Aside from the 13 named schemes in the SI report, the total ‘other’ providers’ FUM shrank 3.6 per cent during the three months to hit just over $2.1 billion at the end of the year: the fast-growing Simplicity, currently one of the SI others, may have seen net funds growth over the quarter.

The SI figures show total KiwiSaver FUM was down 3.3 per cent for the quarter, representing a net loss of $1.8 billion as the market fell from almost $54 billion at September 30 to $52.2 billion by the end of 2018. Net funds flow of $800 million into KiwiSaver over the three months to December 31 was more than cancelled out by investment losses of $2.6 billion, the SI report says.

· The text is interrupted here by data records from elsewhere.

-- ==== Sys2Proof/Machine/BringUp.lean ====
section
/-! DEFINITION. Panel reset and bring-up, the floor plan map, training records (R413-R432). -/

namespace Sys2Proof.Machine

/-- What a panel reset leaves of the boot state: fuses, straps of the hubs, factory words (R413). -/
def bootAfter (b : Boot) (held : Bool) : Boot :=
  { boot0 with
    porDone := b.porDone, held := held, phase := if held then 0 else 1, fuse := b.fuse, dieId := b.dieId, vword := b.vword }

/-- The panel after a panel reset, or, with `por`, after the hubs' power-on reset: what is stored in MRAM, NOR and fuses
stays, and the pins' levels; a write in progress is cut short, its slot invalid (R395, R413). -/
def resetPanel (held por : Bool) (p : Panel) : Panel :=
  let cut (t : Tab (NvSlot × NvSlot)) : Tab (NvSlot × NvSlot) := match p.pwr.writes with
    | [] => t
    | w :: _ => if !w.begun then t else Tab.upd default w.id (fun x => if newer w.id x.1 x.2 then (x.1, { x.2 with hdr := [] }) else ({ x.1 with hdr := [] }, x.2)) t
  let img : Tab Image := match p.sec.imgWrite with
    | some w => Tab.upd image0 w.image (fun x => { x with valid := false }) p.sec.image
    | none => p.sec.image
  { Panel.reset with
    variant := p.variant, free := p.free,
    clk := { clocks0 with
      tbRun := false, settle := p.clk.settle,
      refA := if por then default else p.clk.refA, refB := if por then default else p.clk.refB,
      settled := !por && (p.clk.refA.valid || p.clk.refB.valid), use := if p.clk.refA.valid ∨ ¬ p.clk.refB.valid then 0 else 1 },
    boot := bootAfter p.boot held,
    pwr := { power0 with vsb12 := p.pwr.vsb12, bank := p.pwr.bank, bankC := p.pwr.bankC, nv := cut p.pwr.nv },
    sec := { sec0 with
      image := img, minSvn := p.sec.minSvn, revoked := p.sec.revoked, programmed := p.sec.programmed, owned := p.sec.owned },
    host := { hostIf0 with port := p.host.port.map fun e => (e.1, { e.2 with up := false }) } }

/-- PANEL_RESET: PANEL_RST_N has been asserted for 10 µs (R413). `bankC` is the capacitance that the hub then measures, in
µF (R394). -/
def execPanelReset (bankC : Nat) (s : State) : Out :=
  s.run true fun s =>
    let p := resetPanel true false s.p
    let p := p.modPwr fun w => { w with bankC := bankC }
    { s with mem := [], p := if bankC < 10800 then raise 0x0108 p.activeHub keyPanel none p else p }

/-- The sequence begins, and with it the timebase, at 0 (R367, R414). -/
def originate (p : Panel) : Panel :=
  let p := p.modBoot fun b => { b with held := false, phase := 1, since := 0 }
  p.modClocks fun c => { c with tb := 0, vco := 0, origin := 0, tbRun := true }

/-- PANEL_RESET_RELEASE (R367, R414). -/
def execPanelResetRelease (s : State) : Out :=
  s.runP true fun p =>
    if ¬ p.boot.held then p
    else if p.boot.porDone then originate p
    else p.modBoot fun b => { b with held := false }

/-- VSB12_POR_RELEASE: the hubs' power-on reset is released; the OSC_SETTLE straps are sampled (R363, R414). -/
def execVsb12PorRelease (settle : Nat) (s : State) : Out :=
  s.run (decide (settle < 8)) fun s =>
    let held := s.p.boot.held
    let p := resetPanel held true s.p
    let p := p.modClocks fun c => { c with settle := settle }
    let p := p.modPwr fun w => { w with vsb12 := 12000, holdOnly := false }
    let p := p.modBoot fun b => { b with porDone := true }
    { s with mem := [], p := if held then p else originate p }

All KiwiSaver funds covered in the Melville Jessup Weaver (MJW) December quarter survey reported investment losses for the three-month period. While MJW doesn’t span the entire KiwiSaver market, the average conservative, balanced and growth fund in the survey returned -1.3 per cent, -5.7 per cent and -8.1 per cent, respectively, over the December quarter. The defensively-positioned Mercer was the best-performer in four of the six MJW KiwiSaver fund risk categories with Milford (conservative) and AMP (moderate balanced) filling the remaining top spots.

Since the horror December quarter, most markets have rebounded to almost claw back previous losses.